TASK TO CARRY OUT
Transcribe each entry so that nothing differs from the original.

--

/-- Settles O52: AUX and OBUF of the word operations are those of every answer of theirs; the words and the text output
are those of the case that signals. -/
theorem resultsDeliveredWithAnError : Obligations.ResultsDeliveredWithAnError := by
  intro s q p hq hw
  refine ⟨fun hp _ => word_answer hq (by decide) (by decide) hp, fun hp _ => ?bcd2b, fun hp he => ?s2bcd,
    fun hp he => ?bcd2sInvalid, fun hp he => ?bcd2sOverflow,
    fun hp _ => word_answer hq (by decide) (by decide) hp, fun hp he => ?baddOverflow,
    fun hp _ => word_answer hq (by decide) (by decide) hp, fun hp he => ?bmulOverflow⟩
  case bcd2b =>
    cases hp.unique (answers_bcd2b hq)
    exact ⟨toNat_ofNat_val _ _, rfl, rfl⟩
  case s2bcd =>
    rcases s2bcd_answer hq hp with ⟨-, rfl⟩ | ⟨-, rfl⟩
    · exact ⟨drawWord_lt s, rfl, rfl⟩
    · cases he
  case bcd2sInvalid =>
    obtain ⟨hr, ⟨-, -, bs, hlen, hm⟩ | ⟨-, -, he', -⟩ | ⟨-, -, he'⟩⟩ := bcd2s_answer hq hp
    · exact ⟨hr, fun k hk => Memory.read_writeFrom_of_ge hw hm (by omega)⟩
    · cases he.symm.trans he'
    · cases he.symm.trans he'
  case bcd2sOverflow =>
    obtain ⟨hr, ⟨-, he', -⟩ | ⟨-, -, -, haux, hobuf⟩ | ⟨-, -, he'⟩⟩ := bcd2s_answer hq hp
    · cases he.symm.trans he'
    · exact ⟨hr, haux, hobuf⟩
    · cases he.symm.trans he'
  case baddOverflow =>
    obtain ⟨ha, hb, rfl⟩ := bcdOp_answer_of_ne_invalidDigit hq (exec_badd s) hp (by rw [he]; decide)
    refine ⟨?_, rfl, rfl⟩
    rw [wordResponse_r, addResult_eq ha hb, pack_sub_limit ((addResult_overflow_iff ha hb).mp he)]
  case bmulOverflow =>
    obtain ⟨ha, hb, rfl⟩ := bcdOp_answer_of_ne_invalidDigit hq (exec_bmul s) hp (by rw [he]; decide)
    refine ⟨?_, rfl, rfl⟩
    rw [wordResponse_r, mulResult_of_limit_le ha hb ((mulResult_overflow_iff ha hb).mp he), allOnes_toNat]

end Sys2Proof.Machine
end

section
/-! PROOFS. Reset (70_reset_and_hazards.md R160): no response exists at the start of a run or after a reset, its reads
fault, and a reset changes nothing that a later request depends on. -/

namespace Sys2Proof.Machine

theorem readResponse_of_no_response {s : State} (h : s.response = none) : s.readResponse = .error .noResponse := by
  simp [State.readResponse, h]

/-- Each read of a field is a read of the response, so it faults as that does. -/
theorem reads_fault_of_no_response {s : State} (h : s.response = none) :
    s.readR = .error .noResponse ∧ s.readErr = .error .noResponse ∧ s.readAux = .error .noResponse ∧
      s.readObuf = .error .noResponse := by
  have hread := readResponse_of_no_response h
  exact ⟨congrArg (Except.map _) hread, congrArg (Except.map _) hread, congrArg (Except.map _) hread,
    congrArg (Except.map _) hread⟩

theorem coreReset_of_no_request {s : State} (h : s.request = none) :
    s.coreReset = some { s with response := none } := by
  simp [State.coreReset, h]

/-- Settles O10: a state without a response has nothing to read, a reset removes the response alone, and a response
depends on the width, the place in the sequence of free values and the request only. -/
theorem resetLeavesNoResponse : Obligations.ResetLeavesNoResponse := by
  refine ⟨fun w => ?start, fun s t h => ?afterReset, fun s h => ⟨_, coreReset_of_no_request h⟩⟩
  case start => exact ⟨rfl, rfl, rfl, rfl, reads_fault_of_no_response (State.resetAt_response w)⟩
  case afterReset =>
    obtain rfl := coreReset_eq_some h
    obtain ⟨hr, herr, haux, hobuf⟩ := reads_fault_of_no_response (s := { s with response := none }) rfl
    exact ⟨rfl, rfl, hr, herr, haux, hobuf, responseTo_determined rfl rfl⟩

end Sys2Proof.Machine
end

--

RESPONSE BOX
/-- Settles O52: AUX and OBUF of the word operations are those of every answer of theirs; the words and the text output
are those of the case that signals. -/
theorem resultsDeliveredWithAnError : Obligations.ResultsDeliveredWithAnError := by
  intro s q p hq hw
  refine ⟨fun hp _ => word_answer hq (by decide) (by decide) hp, fun hp _ => ?bcd2b, fun hp he => ?s2bcd,
    fun hp he => ?bcd2sInvalid, fun hp he => ?bcd2sOverflow,
    fun hp _ => word_answer hq (by decide) (by decide) hp, fun hp he => ?baddOverflow,
    fun hp _ => word_answer hq (by decide) (by decide) hp, fun hp he => ?bmulOverflow⟩
  case bcd2b =>
    cases hp.unique (answers_bcd2b hq)
    exact ⟨toNat_ofNat_val _ _, rfl, rfl⟩
  case s2bcd =>
    rcases s2bcd_answer hq hp with ⟨-, rfl⟩ | ⟨-, rfl⟩
    · exact ⟨drawWord_lt s, rfl, rfl⟩
    · cases he
  case bcd2sInvalid =>
    obtain ⟨hr, ⟨-, -, bs, hlen, hm⟩ | ⟨-, -, he', -⟩ | ⟨-, -, he'⟩⟩ := bcd2s_answer hq hp
    · exact ⟨hr, fun k hk => Memory.read_writeFrom_of_ge hw hm (by omega)⟩
    · cases he.symm.trans he'
    · cases he.symm.trans he'
  case bcd2sOverflow =>
    obtain ⟨hr, ⟨-, he', -⟩ | ⟨-, -, -, haux, hobuf⟩ | ⟨-, -, he'⟩⟩ := bcd2s_answer hq hp
    · cases he.symm.trans he'
    · exact ⟨hr, haux, hobuf⟩
    · cases he.symm.trans he'
  case baddOverflow =>
    obtain ⟨ha, hb, rfl⟩ := bcdOp_answer_of_ne_invalidDigit hq (exec_badd s) hp (by rw [he]; decide)
    refine ⟨?_, rfl, rfl⟩
    rw [wordResponse_r, addResult_eq ha hb, pack_sub_limit ((addResult_overflow_iff ha hb).mp he)]
  case bmulOverflow =>
    obtain ⟨ha, hb, rfl⟩ := bcdOp_answer_of_ne_invalidDigit hq (exec_bmul s) hp (by rw [he]; decide)
    refine ⟨?_, rfl, rfl⟩
    rw [wordResponse_r, mulResult_of_limit_le ha hb ((mulResult_overflow_iff ha hb).mp he), allOnes_toNat]

end Sys2Proof.Machine
end

section
/-! PROOFS. Reset (70_reset_and_hazards.md R160): no response exists at the start of a run or after a reset, its reads
fault, and a reset changes nothing that a later request depends on. -/

namespace Sys2Proof.Machine

theorem readResponse_of_no_response {s : State} (h : s.response = none) : s.readResponse = .error .noResponse := by
  simp [State.readResponse, h]

/-- Each read of a field is a read of the response, so it faults as that does. -/
theorem reads_fault_of_no_response {s : State} (h : s.response = none) :
    s.readR = .error .noResponse ∧ s.readErr = .error .noResponse ∧ s.readAux = .error .noResponse ∧
      s.readObuf = .error .noResponse := by
  have hread := readResponse_of_no_response h
  exact ⟨congrArg (Except.map _) hread, congrArg (Except.map _) hread, congrArg (Except.map _) hread,
    congrArg (Except.map _) hread⟩

theorem coreReset_of_no_request {s : State} (h : s.request = none) :
    s.coreReset = some { s with response := none } := by
  simp [State.coreReset, h]

/-- Settles O10: a state without a response has nothing to read, a reset removes the response alone, and a response
depends on the width, the place in the sequence of free values and the request only. -/
theorem resetLeavesNoResponse : Obligations.ResetLeavesNoResponse := by
  refine ⟨fun w => ?start, fun s t h => ?afterReset, fun s h => ⟨_, coreReset_of_no_request h⟩⟩
  case start => exact ⟨rfl, rfl, rfl, rfl, reads_fault_of_no_response (State.resetAt_response w)⟩
  case afterReset =>
    obtain rfl := coreReset_eq_some h
    obtain ⟨hr, herr, haux, hobuf⟩ := reads_fault_of_no_response (s := { s with response := none }) rfl
    exact ⟨rfl, rfl, hr, herr, haux, hobuf, responseTo_determined rfl rfl⟩

end Sys2Proof.Machine
end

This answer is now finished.